Nieuws

Eindtoets PO: de belofte van een 'gelijk speelveld' voor toetsaanbieders

Tekst Monique Marreveld, Bea Ros en Jessie van den Broek
Gepubliceerd op 10-06-2015 Gewijzigd op 25-06-2019
Deze zomer kunnen toetsaanbieders zich melden voor de eindtoets PO, die vanaf 2015 verplicht is gesteld. De overheid belooft een 'gelijk speelveld'. Hoe serieus is die belofte?
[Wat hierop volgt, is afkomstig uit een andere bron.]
-- ==== Sys2Proof/Tests/Slice0.lean ====
section
/-! SUPPORT. Tests: the checks of WellFormed.lean refuse, words of the encoding tables decode, instructions do what the
vectors of 95_test_vectors.md say, and witnesses for the hypotheses of the statements in
Certificates/Slice0/Obligations.lean. Expected values are the spec's, cited by vector or rule. -/

namespace Sys2Proof.Tests

open Sys2Proof Sys2Proof.Machine

/-! ## Well-formedness: one ill-formed term per check -/

theorem test_wf_refuses_size : (Access.mk .read 0x10#8 2).wellFormed = false := by decide
theorem test_wf_refuses_misaligned : (Access.mk .read 0x12#8 4).wellFormed = false := by decide
theorem test_wf_refuses_hole : (Access.mk .read 0x2C#8 4).wellFormed = false := by decide
theorem test_wf_refuses_beyond_map : (Access.mk .read 0x5C#8 4).wellFormed = false := by decide
theorem test_wf_refuses_reserved_bits : commandWellFormed 0x00010005#32 = false := by decide
theorem test_wf_refuses_reserved_op : commandWellFormed 0x00000006#32 = false := by decide
theorem test_wf_refuses_imm8 : commandWellFormed 0x00000101#32 = false := by decide
theorem test_wf_accepts_last_register : (Access.mk .read 0x58#8 4).wellFormed = true := by decide

/-! ## Decoding: words written out from rules R43 to R47 (`dir`, then the offset; reserved, IMM8, OP) -/

theorem test_decode_control :
    decodeTableWord 16 0b0_00000000 = some .rdCtrl ∧ decodeTableWord 16 0b1_00000000 = some (.wrCtrl 0#32) ∧
    decodeTableWord 16 0b0_00000100 = some .rdFrameLen ∧ decodeTableWord 16 0b1_00000100 = some (.wrFrameLen 0#32) ∧
    decodeTableWord 16 0b0_00001000 = some .rdCmd ∧ decodeTableWord 16 0b1_00001000 = some (.wrCmd 0#32) ∧
    decodeTableWord 16 0b0_00001100 = some .rdErr ∧ decodeTableWord 16 0b1_00001100 = some (.wrErr 0#32) := by decide

theorem test_decode_samples :
    decodeTableWord 16 0b0_00010000 = some .rdAccX ∧ decodeTableWord 16 0b1_00010000 = some (.wrAccX 0#32) ∧
    decodeTableWord 16 0b0_00010100 = some .rdAccY ∧ decodeTableWord 16 0b1_00010100 = some (.wrAccY 0#32) ∧
    decodeTableWord 16 0b0_00011000 = some .rdAccZ ∧ decodeTableWord 16 0b1_00011000 = some (.wrAccZ 0#32) ∧
    decodeTableWord 16 0b0_00011100 = some .rdGyrX ∧ decodeTableWord 16 0b1_00011100 = some (.wrGyrX 0#32) ∧
    decodeTableWord 16 0b0_00100000 = some .rdGyrY ∧ decodeTableWord 16 0b1_00100000 = some (.wrGyrY 0#32) ∧
    decodeTableWord 16 0b0_00100100 = some .rdGyrZ ∧ decodeTableWord 16 0b1_00100100 = some (.wrGyrZ 0#32) ∧
    decodeTableWord 16 0b0_00101000 = some .rdSelftest ∧ decodeTableWord 16 0b1_00101000 = some (.wrSelftest 0#32) := by
  decide

theorem test_decode_crc :
    decodeTableWord 16 0b0_00110000 = some .rdCrcState ∧ decodeTableWord 16 0b1_00110000 = some (.wrCrcState 0#32) ∧
    decodeTableWord 16 0b0_00110100 = some .rdCrcResult ∧ decodeTableWord 16 0b1_00110100 = some (.wrCrcResult 0#32) ∧
    decodeTableWord 16 0b0_00111000 = some .rdCrcData8 ∧ decodeTableWord 16 0b1_00111000 = some (.wrCrcData8 0#32) ∧
    decodeTableWord 16 0b0_00111100 = some .rdCrcData32 ∧ decodeTableWord 16 0b1_00111100 = some (.wrCrcData32 0#32) := by
  decide

theorem test_decode_frame_reads :
    decodeTableWord 16 0b0_01000000 = some .rdFrame0 ∧ decodeTableWord 16 0b0_01000100 = some .rdFrame1 ∧
    decodeTableWord 16 0b0_01001000 = some .rdFrame2 ∧ decodeTableWord 16 0b0_01001100 = some .rdFrame3 ∧
    decodeTableWord 16 0b0_01010000 = some .rdFrame4 ∧ decodeTableWord 16 0b0_01010100 = some .rdFrame5 ∧
    decodeTableWord 16 0b0_01011000 = some .rdFrame6 := by decide

theorem test_decode_frame_writes :
    decodeTableWord 16 0b1_01000000 = some (.wrFrame0 0#32) ∧ decodeTableWord 16 0b1_01000100 = some (.wrFrame1 0#32) ∧
    decodeTableWord 16 0b1_01001000 = some (.wrFrame2 0#32) ∧ decodeTableWord 16 0b1_01001100 = some (.wrFrame3 0#32) ∧
    decodeTableWord 16 0b1_01010000 = some (.wrFrame4 0#32) ∧ decodeTableWord 16 0b1_01010100 = some (.wrFrame5 0#32) ∧
    decodeTableWord 16 0b1_01011000 = some (.wrFrame6 0#32) := by decide

theorem test_decode_commands :
    decodeTableWord 32 0b0000000000000000_00000000_00000000 = some .nop ∧
    decodeTableWord 32 0b0000000000000000_00000000_00000001 = some .build ∧
    decodeTableWord 32 0b0000000000000000_00000000_00000010 = some .probe ∧
    decodeTableWord 32 0b0000000000000000_00000000_00000011 = some .frameClr ∧
    decodeTableWord 32 0b0000000000000000_00000000_00000100 = some .crcInit ∧
    decodeTableWord 32 0b0000000000000000_00110001_00000101 = some (.crcByte 0x31#8) := by decide

/-- V14: the illegal words. -/
theorem test_decode_illegal_words :
    [0x00010005#32, 0x00000006#32, 0x000000FF#32, 0x00000101#32, 0x80000001#32, 0x00010000#32, 0xFFFFFFFF#32,
      0x00000100#32].filterMap decodeCommand = [] := by decide

/-- V16: the priority of the checks; line 10 is misaligned and would be a write to a read-only register. -/
theorem test_decode_bus_errors :
    decodeAccess ⟨.write 0x5678#32, 0x11#8, 2⟩ = .error (.badSize 0x11#8) ∧
    decodeAccess ⟨.write 0x0#32, 0x41#8, 4⟩ = .error (.misaligned 0x41#8) ∧
    decodeAccess ⟨.write 0x1#32, 0x2C#8, 4⟩ = .error (.unmapped 0x2C#8) ∧
    decodeAccess ⟨.read, 0x40#8, 8⟩ = .error (.badSize 0x40#8) := ⟨rfl, rfl, rfl, rfl⟩

/-! ## Helpers -/

/-- What `f` says of the next state, if there is one. -/
def after {α : Type} (o : Host.Outcome State Fault Refusal) (f : State → α) : Option α :=
  match o with
  | .next s => some (f s)
  | .fault _ => none
  | .refused _ => none

/-- The inputs of V1 in the registers, at reset otherwise. -/
def v1 : State :=
  { State.reset with block := { Block.reset with
      samples := #v[0x0064#16, 0xFF38#16, 0x012C#16, 0xFFFF#16, 0x0000#16, 0x7FFF#16], agPass := true, magPass := true } }

/-- V1 with `CRC_EN = 1` (the first case of V12). -/
def v12 : State := { v1 with block := { v1.block with crcEn := true } }

/-- Both ERR bits set and both mode bits set, at reset otherwise. -/
def flagged : State :=
  { State.reset with block := { Block.reset with illegalCmd := true, roWrite := true, crcEn := true, stickySt := true } }

/-- A frame buffer that shows two earlier Passes, in legacy mode with no Pass now (V3, after iteration N). -/
def stale : State :=
  { State.reset with block := { Block.reset with
      stickySt := true, len := 23#8, frame := ((Block.reset.frame.set 0 0x7E#8).set 21 0x01#8).set 22 0x01#8 } }

/-- A machine with one input pending. -/
def pending (i : Input) : State := { State.reset with pending := [i] }

/-! ## The frame encoder -/

/-- V1: the frame of the source's end-to-end example. -/
theorem test_build_v1 : after (exec .build v1) (fun t => t.block.offeredFrame) = some
    [0x7E#8, 0x64#8, 0x00#8, 0x38#8, 0xFF#8, 0x2C#8, 0x01#8, 0xFF#8, 0xFF#8, 0x00#8, 0x00#8, 0xFF#8, 0x7F#8, 0#8, 0#8,
      0#8, 0#8, 0#8, 0#8, 0#8, 0#8, 0x01#8, 0x01#8] := by decide +kernel

/-- V12, first case: the trailer bytes and the length. -/
theorem test_build_v12 : after (exec .build v12) (fun t => t.block.offeredFrame.drop 23) =
    some [0x6F#8, 0x6A#8, 0xBB#8, 0xA3#8] := by decide +kernel

/-- V3: in legacy mode a Pass stays. -/
theorem test_build_sticky : after (exec .build stale) (fun t => frameWord t.block.frame 5) = some 0x00010100#32 := by
  decide +kernel

/-- V3: in the hardened mode it does not. -/
theorem test_build_not_sticky :
    after (exec (.wrCmd 0x00000001#32) { stale with block := { stale.block with stickySt := false } })
      (fun t => frameWord t.block.frame 5) = some 0x00000000#32 := by decide +kernel

/-- Rule R55: PROBE keeps bytes 1 to 26. -/
theorem test_probe : after (exec .probe stale) (fun t => (t.block.len, frameWord t.block.frame 0, frameWord t.block.frame 5)) =
    some (1#8, 0x000000AA#32, 0x00010100#32) := by decide +kernel

/-- V4: FRAME_CLR clears the flags. -/
theorem test_frameClr : after (exec .frameClr stale) (fun t => (t.block.len, frameWord t.block.frame 5)) =
    some (0#8, 0x00000000#32) := by decide +kernel

theorem test_nop : after (exec .nop v1) (fun t => (t.block, t.response)) = some (v1.block, some .okay) := by decide +kernel

/-! ## The CRC engine -/

/-- V10. -/
theorem test_crcStep8 : crcStep8 0xFFFFFFFF#32 0x00#8 = 0x2DFD1072#32 ∧ crcStep8 0x12345678#32 0x9A#8 = 0x4E16B702#32 ∧
    crcStep8 0xDEBB20E3#32 0x00#8 = 0x39DD08E2#32 := by decide +kernel

/-- V2: the check value. -/
theorem test_crc32_check :
    crc32 [0x31#8, 0x32#8, 0x33#8, 0x34#8, 0x35#8, 0x36#8, 0x37#8, 0x38#8, 0x39#8] = 0xCBF43926#32 := by decide +kernel

/-- V13, line 3. -/
theorem test_crcByte : after (exec (.crcByte 0x31#8) State.reset) (fun t => t.block.crcState) = some 0x7C231048#32 := by
  decide +kernel

/-- Rule R66: bits 31:8 are ignored. -/
theorem test_wrCrcData8 : after (exec (.wrCrcData8 0x00000131#32) State.reset) (fun t => t.block.crcState) =
    some 0x7C231048#32 := by decide +kernel

/-- V13, line 10: lane 0 first. -/
theorem test_wrCrcData32 : after (exec (.wrCrcData32 0x34333231#32) State.reset) (fun t => t.block.crcState) =
    some 0x641C1F5C#32 := by decide +kernel

theorem test_crcInit : after (exec .crcInit { v1 with block := { v1.block with crcState := 0x12345678#32 } })
    (fun t => t.block.crcState) = some 0xFFFFFFFF#32 := by decide +kernel

/-- V13, lines 30 and 31. -/
theorem test_rdCrcResult : after (exec .rdCrcResult { v1 with block := { v1.block with crcState := 0x00000000#32 } })
    (fun t => t.response) = some (some (.data 0xFFFFFFFF#32)) := by decide +kernel

theorem test_wrCrcState : after (exec (.wrCrcState 0x12345678#32) v1) (fun t => t.block.crcState) = some 0x12345678#32 := by
  decide +kernel

/-! ## Register access -/

/-- V15, lines 1 and 2. -/
theorem test_wrCtrl : after (exec (.wrCtrl 0xFFFFFFFF#32) State.reset) (fun t => ctrlWord t.block) = some 0x00000003#32 := by
  decide +kernel

/-- V15, lines 3 and 4. -/
theorem test_rdCtrl : after (exec .rdCtrl { v1 with block := { v1.block with stickySt := true } }) (fun t => t.response) =
    some (some (.data 0x00000002#32)) := by decide +kernel

/-- V15, lines 5 and 6: a sample reads back zero-extended. -/
theorem test_wrAccY : after (exec (.wrAccY 0xFFFFFF38#32) State.reset) (fun t => sampleWord t.block 1) =
    some 0x0000FF38#32 := by decide +kernel

/-- V15, lines 7 and 8: bits 31:16 are dropped. -/
theorem test_wrAccX : after (exec (.wrAccX 0x00018000#32) State.reset) (fun t => sampleWord t.block 0) =
    some 0x00008000#32 := by decide +kernel

theorem test_rdGyrZ : after (exec .rdGyrZ v1) (fun t => t.response) = some (some (.data 0x00007FFF#32)) := by decide +kernel

/-- V15, lines 13 and 14. -/
theorem test_wrSelftest : after (exec (.wrSelftest 0xFFFFFFFE#32) State.reset) (fun t => selftestWord t.block) =
    some 0x00000002#32 := by decide +kernel

/-- V15, lines 23 and 24. -/
theorem test_wrErr : after (exec (.wrErr 0x00000001#32) flagged) (fun t => errWord t.block) = some 0x00000002#32 := by
  decide +kernel

/-- V15, lines 16 to 18. -/
theorem test_wrFrameLen : after (exec (.wrFrameLen 0x00000017#32) State.reset) (fun t => (t.block.len, errWord t.block)) =
    some (0#8, 0x00000002#32) := by decide +kernel

/-- V15, lines 19 and 20. -/
theorem test_wrCmd_illegal : after (exec (.wrCmd 0x00000007#32) State.reset) (fun t => (t.response, errWord t.block)) =
    some (some .okay, 0x00000001#32) := by decide +kernel

/-! ## The step -/

/-- V16, line 9: a 1-byte write of BUILD's opcode is not performed. -/
theorem test_step_busError :
    after (step (pending (.access ⟨.write 0x01#32, 0x08#8, 1⟩))) (fun t => (t.block, t.pending, t.response)) =
      some (Block.reset, [], some (.error (.busError 0x08#8))) := by decide +kernel

/-- Rule R101: the reset input. -/
theorem test_step_reset : after (step { flagged with pending := [.reset] }) (fun t => t.block) = some Block.reset := by
  decide +kernel

theorem test_step_fetchWord_bus :
    after (step (State.reset.withFetchWord 16 0x108)) (fun t => (t.pending, t.response)) = some ([], some .okay) := by
  decide +kernel

theorem test_step_fetchWord_command :
    after (step (State.reset.withFetchWord 32 0x00000002)) (fun t => t.block.len) = some 1#8 := by decide +kernel

/-- Rule R48: a negative decimal is 16 bits in a sample register and 32 bits elsewhere. -/
theorem test_assemble_literals :
    assemble (.wr .accY (.dec (-200))) = [⟨.write 0x0000FF38#32, 0x14#8, 4⟩] ∧
    assemble (.wr .crcState (.dec (-1))) = [⟨.write 0xFFFFFFFF#32, 0x30#8, 4⟩] ∧
    assemble (.wr .crcData8 (.chr '1')) = [⟨.write 0x00000031#32, 0x38#8, 4⟩] := by decide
De Centrale Eindtoets is sinds dit schooljaar verplicht en daarom biedt de overheid deze toets, geproduceerd door stichting Cito, gratis aan. Maar omdat de Tweede Kamer heeft bedongen dat scholen keuzevrijheid moeten hebben, kunnen scholen desgewenst ook een andere eindtoets (gratis) afnemen. Editie 2015 konden ze terecht bij ICE en A-vision, die na veel moeite werden toegelaten. Komende zomer kunnen nieuwe toetsaanbieders zich aanmelden voor editie 2016. Krijgen zij een faire kans?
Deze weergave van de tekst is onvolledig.